GEO: damage caused by soil deformation is exceeded when the strength of the soil or rock acts as a significant resistance.

FAT: damage to fatigue of structures or structural parts.

The extreme limit states UPL (due to lift/buoyancy thrust) and HYD (due to hydraulic gradient/hydraulic outcrop) should also be checked where appropriate and necessary.

In testing according to limit states, it is necessary to ensure that no limit states exceed the corresponding design values of:

- Payload

- Material characteristics or product features and

- Geometrics.

Thus, the design of marine port facilities must meet the basic principles mentioned above.

What are the assessment contents when determining the characteristic wave and water level conditions for the planning and design of marine port facilities in Vietnam?

Under Clause 7.2.3, Subsection 7.2, Section 7 of National Standard TCVN 11820-1:2017, the assessment contents when determining the characteristic wave and water level conditions for the planning and design of marine port facilities in Vietnam are:

- When designing facilities such as breakwaters, sea dikes, wharf walls or aluminum/piers, wave loads (e.g. shocks, tumbling or lifting waves) or hydraulic reactions (e.g. creeping waves, overflows or wave propagation) should be taken with an extreme wave and water level conditions (with low probability) at or near the base of the building.

- When calculating loads on piles (single or rows of piles) or other relatively thin structural parts, it is necessary to consider the wave spectrum or wave statistics (taking into account the wave frequency range and fatigue loads).

- In cases where large ships need to anchor in relatively open locations along the shore or inside harbor tanks, it is necessary to assess the possibility that long waves will occur at that location.

NOTE 1 TO ENTRY:

Because long-cycle wave impacts accompany groups of waves, for example when a series of high waves followed by a series of low waves usually causes the greatest anchor loads.

- When wave conditions and water levels are used for yard design or design correction facilities, long-term wave statistics or time-series data (seasonal, including annual and decade-by-decade) should be obtained as well as information on short-term storm events.

In all cases, the design should take into account the frequency distribution (and direction) of the wave energy spectrum, as longer period waves (illustrious waves) usually have greater energies (and/or come from a different direction) than shorter period higher waves in the wave spectrum.

NOTE 2 TO ENTRY:

Complex sea states (of many types) or in multiple directions can have more severe consequences for some design cases, such as payloads due to ship displacement and anchorage, creep/overflow/wave propagation, or shore response (or kinetic structures).

- In many cases, incident wave conditions are often influenced by wave-building interactions (e.g. reflection or diffraction) and design should take into account the extent to which the method of obtaining wave conditions and/or the design methodology considers or exhibits such effects.

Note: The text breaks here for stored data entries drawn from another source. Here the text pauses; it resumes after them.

/-- Vector integer instructions (R313, R354 to R361); operand B is a vector (F = 0) or a scalar broadcast (F = 1). -/
theorem test_words_vectorInteger : [
    ([0x60030102], .iadd none none (.v 3) (.v 1) (.vec (.v 2))),
    ([0x63030102], .isub none none (.v 3) (.v 1) (.sreg (.s 2))),
    ([0x64030102], .imul none none (.v 3) (.v 1) (.vec (.v 2))),
    ([0x67030102], .imulh none none (.v 3) (.v 1) (.sreg (.s 2))),
    ([0x68030102], .imulhu none none (.v 3) (.v 1) (.vec (.v 2))),
    ([0x6D030102], .vAnd none none (.v 3) (.v 1) (.sreg (.s 2))),
    ([0x6E030102], .vOr none none (.v 3) (.v 1) (.vec (.v 2))),
    ([0x71030102], .vXor none none (.v 3) (.v 1) (.sreg (.s 2))),
    ([0x72030102], .vAndn none none (.v 3) (.v 1) (.vec (.v 2))),
    ([0x75030102], .shl none none (.v 3) (.v 1) (.sreg (.s 2))),
    ([0x76030102], .shr none none (.v 3) (.v 1) (.vec (.v 2))),
    ([0x79030102], .sar none none (.v 3) (.v 1) (.sreg (.s 2))),
    ([0x7A030102], .rot none none (.v 3) (.v 1) (.vec (.v 2))),
    ([0x7D030102], .imin none none (.v 3) (.v 1) (.sreg (.s 2))),
    ([0x7E030102], .imax none none (.v 3) (.v 1) (.vec (.v 2))),
    ([0x81030102], .umin none none (.v 3) (.v 1) (.sreg (.s 2))),
    ([0x82030102], .umax none none (.v 3) (.v 1) (.vec (.v 2))),
    ([0xFEE40000, 0xFE000005, 0x600301F7], .iadd (some ⟨true, false, false, true, false, 0, 0, false, false, 0⟩) (some (.i22 5)) (.v 3) (.v 1) (.vec .imm)),
    ([0xFF000006, 0x6A080405], .imad none none (.v 8) (.v 4) (.vec (.v 5)) (some (.v 6))),
    ([0xFF000200, 0x84030102], .sel none none (.v 3) (.v 1) (.vec (.v 2)) 2),
    ([0xFF010000, 0x86040609], .lea none none (.v 4) (.v 6) (.vec (.v 9)) (some 2)),
    ([0x88FFF40A], .add64 none none .discard .zero (.vec (.v 10))),
    ([0xFF100000, 0x8B070203], .bfx none none (.v 7) (.v 2) (.sreg (.s 3)) 32),
    ([0xFF040005, 0xFE000008, 0x8C0702F7], .bfi none (some (.i22 8)) (.v 7) (.v 2) (.vec .imm) 8 (.v 5)),
    ([0x8EEF00F0], .mov none none (.v 239) (.vec (.b 0)))].all (fun x => agree x.1 x.2) = true := by decide +kernel

/-- Integer compares, iun, cross-lane, predicates, packing and MX quantisation (R360, R361, R371 to R379). -/
theorem test_words_vectorCompare : [
    ([0x90050102], .icmpEq none none 5 (.v 1) (.vec (.v 2))),
    ([0x92050102], .icmpNe none none 5 (.v 1) (.vec (.v 2))),
    ([0x94050102], .icmpLt none none 5 (.v 1) (.vec (.v 2))),
    ([0x96050102], .icmpLe none none 5 (.v 1) (.vec (.v 2))),
    ([0xFE000064, 0x980501F7], .icmpLtu none (some (.i22 100)) 5 (.v 1) (.vec .imm)),
    ([0x9B7F0102], .icmpLeu none none 127 (.v 1) (.sreg (.s 2))),
    ([0x9C05F602], .itest none none 5 .ones (.vec (.v 2))),
    ([0xA0020903], .iun none (.v 2) (.v 9) .clz),
    ([0xA002090A], .iun none (.v 2) (.v 9) .zext16),
    ([0xCA060203], .pack none none (.v 6) (.v 2) (.vec (.v 3))),
    ([0xCD060440], .unpack none none (.v 6) (.v 4) (.sreg .zero)),
    ([0xFF00000B, 0xFE000005, 0xCE0A02F7], .mxq none (some (.i22 5)) (.v 10) (.v 2) .imm (some 11)),
    ([0xFF00000B, 0xFE000005, 0xD00C0AF7], .mxdq none (some (.i22 5)) (.v 12) (.v 10) .imm (some 11)),
    ([0xD2070309], .shfl none none (.v 7) (.v 3) (.v 9)),
    ([0xD3070304], .shflXor none none (.v 7) (.v 3) (.s 4)),
    ([0xD4060402], .vote none (.ballot (.v 6)) 4),
    ([0xD4060401], .vote none (.all 6) 4),
    ([0xD6060408], .red none (.v 6) (.v 4) .fadd),
    ([0xD8060403], .scan none (.v 6) (.v 4) .umin),
    ([0xDA038102], .pop none .xor 3 1 2),
    ([0xDB070780], .pop none .not 7 7 0)].all (fun x => agree x.1 x.2) = true := by decide +kernel

/-- Floating point and conversion (R294, R362 to R370). -/
theorem test_words_float : [
    ([0xFE400000, 0x3F800000, 0xA20303F7], .fadd none (some (.i32 0x3F800000)) (.v 3) (.v 3) (.vec .imm)),
    ([0xA4030102], .fsub none none (.v 3) (.v 1) (.vec (.v 2))),
    ([0xA7030102], .fmul none none (.v 3) (.v 1) (.sreg (.s 2))),
    ([0xFED00400, 0xFF000006, 0xA8080405], .ffma (some ⟨false, true, false, false, false, 0, 2, false, false, 0⟩) none (.v 8) (.v 4) (.vec (.v 5)) (some (.v 6))),
    ([0xFEE84183, 0xAA030102], .fmin (some ⟨true, false, true, false, false, 1, 0, true, true, 3⟩) none (.v 3) (.v 1) (.vec (.v 2))),
    ([0xAC030102], .fmax none none (.v 3) (.v 1) (.vec (.v 2))),
    ([0xAE030102], .fdot2 none none (.v 3) (.v 1) (.vec (.v 2)) none),
    ([0xB0050102], .fcmpEq none none 5 (.v 1) (.vec (.v 2))),
    ([0xB2050102], .fcmpNe none none 5 (.v 1) (.vec (.v 2))),
    ([0xB4050102], .fcmpLt none none 5 (.v 1) (.vec (.v 2))),
    ([0xB6050102], .fcmpLe none none 5 (.v 1) (.vec (.v 2))),
    ([0xB8050102], .fcmpUn none none 5 (.v 1) (.vec (.v 2))),
    ([0xBA030100], .fclass none (.v 3) (.v 1)),
    ([0xBC040202], .funop none (.v 4) (.v 2) .rcp),
    ([0xBC04020C], .funop none (.v 4) (.v 2) .rint),
    ([0xBE040608], .dadd none none (.v 4) (.v 6) (.vec (.v 8))),
    ([0xC1040608], .dmul none none (.v 4) (.v 6) (.sreg (.s 8))),
    ([0xFF000006, 0xC20A0204], .dfma none none (.v 10) (.v 2) (.vec (.v 4)) (some (.v 6))),
    ([0xC4050608], .dcmpLt none none 5 (.v 6) (.vec (.v 8))),
    ([0xC6050608], .dcmpEq none none 5 (.v 6) (.vec (.v 8))),
    ([0xC8030410], .cvt none (.v 3) (.v 4) .f64ToF32),
    ([0xC803040A], .cvt none (.v 3) (.v 4) .e2m1ToF32)].all (fun x => agree x.1 x.2) = true := by decide +kernel

/-- Loads, stores, atomics, leases, fences, cache operations, waits and MX blocks (R315, R380 to R402). -/
theorem test_words_memory : [
    ([0x5A0600A0], .sld none none (.s 6) (.s 0) .b64 false .glob none),
    ([0x5C080680], .sst none none (.s 8) (.s 6) .b32 false .glob none),
    ([0xE1020680], .ld none none (.v 2) (.sreg 6) .b32 false .glob none),
    ([0xFF028000, 0xFE3FFFFC, 0xE00804C9], .ld none (some (.i22 0x3FFFFC)) (.v 8) (.pair 4) .b128 true .tile (some .sys)),
    ([0xFF000700, 0xE4080424], .ldNf none none (.v 8) (.pair 4) .s8 .const 7),
    ([0xE3030780], .st none none (.v 3) (.sreg 7) .b32 false .glob none),
    ([0xE2F4044B], .st none none .zero (.pair 4) .u16 true .priv none),
    ([0xE6080400], .atom none none (.v 8) (.pair 4) .add false .glob none),
    ([0xFF05800C, 0xE7FF0489], .atom none none .discard (.sreg 4) .exch true .tile (some ⟨.v 12, true, .die⟩)),
    ([0xFF00000C, 0xE808040A], .atomCas none none (.v 8) (.pair 4) true .win ⟨.v 12, false, .grp⟩),
    ([0xEA000400], .lease none none false (.s 4)),
    ([0xFF000600, 0xEB000000], .leaseEnd none 6),
    ([0xEC000008], .fence none .team),
    ([0xEC000021], .fencePhase none .dev),
    ([0xEC01040A], .xfence none .team 1 4),
    ([0xEC020122], .xfence none .dev 2 1),
    ([0xEE010604], .cachePrefetch none none false (.pair 6) true .const),
    ([0xEE010620], .cachePagereq none none false (.pair 6) true false),
    ([0xEF000643], .cacheWb none none false (.sreg 6) .priv),
    ([0xEE000660], .cacheDrop none none false (.pair 6) .glob),
    ([0xEE050680], .cacheResq none none false (.pair 6) 5),
    ([0xF0090700], .wwait none none (.s 9) (.s 7) 0 false .eq none),
    ([0xFF02830B, 0xF00908A0], .wwait none none (.s 9) (.s 8) 10 false .eq (some ⟨.sys, 3, .s 11⟩)),
    ([0xFF000007, 0xF31406C0], .mxld none none 20 (.s 6) false .glob (some ⟨.grp, .s 7⟩)),
    ([0xF50804C8], .mxst none none 8 (.s 4) true .glob none)].all (fun x => agree x.1 x.2) = true := by decide +kernel

/-- Queue registers, matrix, engines, render units and replay records (R405, R411, R413, R418, R429). -/
theorem test_words_engines : [
    ([0xF6080000], .qPush none 0 (.s (.s 8))),
    ([0xF7140007], .qPush none 7 (.v 20)),
    ([0xF60C0021], .qPop none (.s (.s 12)) 1),
    ([0xF7140027], .qPop none (.v 20) 7),
    ([0xF60C0041], .qPeek none (.s (.s 12)) 1),
    ([0xF60D0061], .qStat none (.s 13) 1),
    ([0xF6060085], .qBind none 5 6),
    ([0xF8000400], .mma none 4),
    ([0xF9000400], .mmaAcc none 4),
    ([0xFA001400], .engErd none 0 20),
    ([0xFA011420], .engEwr none 1 20),
    ([0xFA000040], .engEresume none 0),
    ([0xFC080406], .rndTex none none 8 4 6),
    ([0xFC080226], .rndTexq none none 8 2 6),
    ([0xFC100045], .rndTrace none none 16 0 5),
    ([0xFC100065], .rndTracec none none 16 0 5),
    ([0xFC180087], .rndVmarch none none 24 0 7),
    ([0xFC0A0BAC], .rndMshemit none none 10 11 12),
    ([0xFC0308C0], .rndDraw none 3 8),
    ([0xFD0308C7], .rndDrawTab none none 3 8 7),
    ([0xFC0800E2], .rndDrawseed none none 8 2),
    ([0xDC100003], .rrRead none 2 (.num 3)),
    ([0xDD100900], .rrRead none 2 (.sreg 9)),
    ([0xDC100023], .rrWrite none 2 (.num 3)),
    ([0xDC000042], .rrRetire none (.num 2)),
    ([0xDD000940], .rrRetire none (.sreg 9))].all (fun x => agree x.1 x.2) = true := by decide +kernel

/-! ### Small states and how a test speaks of them -/

/-- The split of the one group of `probe` stands at slot 0 of its line. -/
def focus0 : Focus := { group := 0, entry := 0, pc := 0x10010, word := 0x10010, next := 0x10014, nextFall := false }

/-- One team of one group of 32 lanes on core 0, every register 0. -/
def probe : State := { State.reset.withFetchWord 32 0 with focus := some focus0 }

def onGroup (f : Group → Group) (s : State) : State := { s with groups := s.groups.map fun x => (x.1, f x.2) }
def onTeam (f : Team → Team) (s : State) : State := { s with teams := s.teams.map fun x => (x.1, f x.2) }
def onCore (f : Core → Core) (s : State) : State := { s with cores := s.cores.map fun x => (x.1, f x.2) }
def onDev (f : Dev → Dev) (s : State) : State := { s with dev := f s.dev }
def onEntries (f : Entry → Entry) (s : State) : State :=
  onGroup (fun g => { g with entries := g.entries.map fun x => (x.1, f x.2) }) s
def atClock (n : Nat) (s : State) : State := { s with dies := [(0, { dieAt s 0 with clock := n })] }
def sregs (l : Tbl Word64) (s : State) : State := onGroup (fun g => { g with s := l }) s
def pregs (l : Tbl Mask) (s : State) : State := onGroup (fun g => { g with p := l }) s

/-- Lanes 0 to 31 or 0 to 63 hold f of their number. -/
def rowOf (f : Nat → Nat) : Row := (upTo 0 64).map fun l => BitVec.ofNat 32 (f l)

/-- The group at another width, with every lane live. -/
def wide (w : Nat) (s : State) : State :=
  onGroup (fun g => { g with width := w, live := allLanes w, entries := g.entries.map fun x => (x.1, { x.2 with mask := allLanes w }) }) s

def groupOf (s : State) : Group := Tbl.getD s.groups 0 (Group.start 0 0 32 0 0 0 0 (probeTeam 1) 0)
def teamOf (s : State) : Team := Tbl.getD s.teams (groupOf s).team (probeTeam 1)
def entryOf (s : State) : Entry :=
  Tbl.getD (groupOf s).entries 0 { pc := 0, via := .seq, src := 0, mask := 0, mode := 0, join := 0, jseq := 0, wait := .run, run := none }

/-- The state after an instruction, or the state itself where it answers none. -/
def after (i : Instr) (s : State) : State :=
  match exec i s with
  | .next t => t
  | _ => s

/-- A split stands to execute the instruction, past every check at issue, and its context passes p. -/
def meets (i : Instr) (s : State) (p : Ctx → Bool) : Bool :=
  match ctxOf s (instrMod i) with
  | some c => (issueCheck i c (never c)).isNone && p c
  | none => false

/-- Every instruction of the list stands to execute in a context of which P holds. -/
def Meets (l : List Instr) (s : State) (P : Ctx → Prop) : Prop := ∀ i ∈ l, ∃ c, Executes i never s c ∧ P c

theorem meets_of {l : List Instr} {s : State} {P : Ctx → Prop} (p : Ctx → Bool)
    (h : (l.all fun i => meets i s p) = true) (hp : ∀ c, p c = true → P c) : Meets l s P := by
  intro i hi
  have h := List.all_eq_true.mp h i hi
  unfold meets at h
  split at h
  · rename_i c hc
    simp only [Bool.and_eq_true, Option.isNone_iff_eq_none] at h
    exact ⟨c, ⟨hc, h.1⟩, hp c h.2⟩
  · cases h

theorem meets_dec {l : List Instr} {s : State} {P : Ctx → Prop} [DecidablePred P]
    (h : (l.all fun i => meets i s fun c => decide (P c)) = true) : Meets l s P :=
  meets_of _ h fun _ => of_decide_eq_true

/-! ### Witnesses: scalar and vector instructions -/

theorem witness_ScalarArithmetic : Meets [
    .sadd none none (.s 63) (.s 0) (.byte 0xFF), .ssub none none .discard .zero (.reg (.s 63)),
    .smul none (some (.i22 1)) (.s 1) .imm (.reg (.s 2)), .sand none none (.s 1) (.s 2) (.byte 1),
    .sor none none (.s 1) (.s 2) (.byte 1), .sxor none none (.s 1) (.s 2) (.byte 1), .sshl none none (.s 1) (.s 2) (.byte 64),
    .sshr none none (.s 1) (.s 2) (.byte 64), .ssar none none (.s 1) (.s 2) (.byte 64), .smin none none (.s 1) (.s 2) (.byte 1),
    .smax none none (.s 1) (.s 2) (.byte 1), .smov none none (.s 1) (.byte 1), .sbfx none none (.s 1) (.s 2) (.byte 1) 0,
    .sbfx none none (.s 1) (.s 2) (.byte 1) 63, .vtos none (.s 1) (.v 2) (.sreg (.s 3))] probe GuardPasses :=
  meets_dec (by decide +kernel)

/-- The last lane that vtos may name, in the widest group and the narrowest. -/
theorem witness_ScalarArithmetic_vtos :
    Meets [.vtos none (.s 1) (.v 2) (.num 63)] (wide 64 probe) (fun c => GuardPasses c ∧ (63 : BitVec 8).toNat < c.g.width) ∧
    Meets [.vtos none (.s 1) (.v 2) (.num 15)] (wide 16 probe) (fun c => GuardPasses c ∧ (15 : BitVec 8).toNat < c.g.width) :=
  ⟨meets_dec (by decide +kernel), meets_dec (by decide +kernel)⟩

theorem witness_ScalarCompare : Meets [
    .scmpEq none none 0 (.s 1) (.byte 0), .scmpNe none none 127 (.s 1) (.byte 0), .scmpLt none none 1 (.s 1) (.byte 0),
    .scmpLtu none none 1 (.s 1) (.byte 0), .scmpLe none none 1 (.s 1) (.byte 0), .scmpLeu none none 1 (.s 1) (.byte 0)]
    probe GuardPasses := meets_dec (by decide +kernel)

- For certain design applications that are based on empirical relations (usually sea dikes or breakwaters), unharmonized wave conditions should be calculated based on statistical or spectral parameters such as height, periods, and directions, but the assessment of waveforms (e.g. non-breaking waves, kneading waves, surges) are important to better understand the likelihood or structural response that may occur.

NOTE 3 TO ENTRY:

Some types of facilities are suitable for adopting a reaction-based approach when the response of the building (or component) is assessed over the entire range of expected environmental loads (either statistical or sequenced over time).

Accordingly, the probability of a given reaction can be directly assessed (and described according to the concept of probability) by the input parameters that define the load.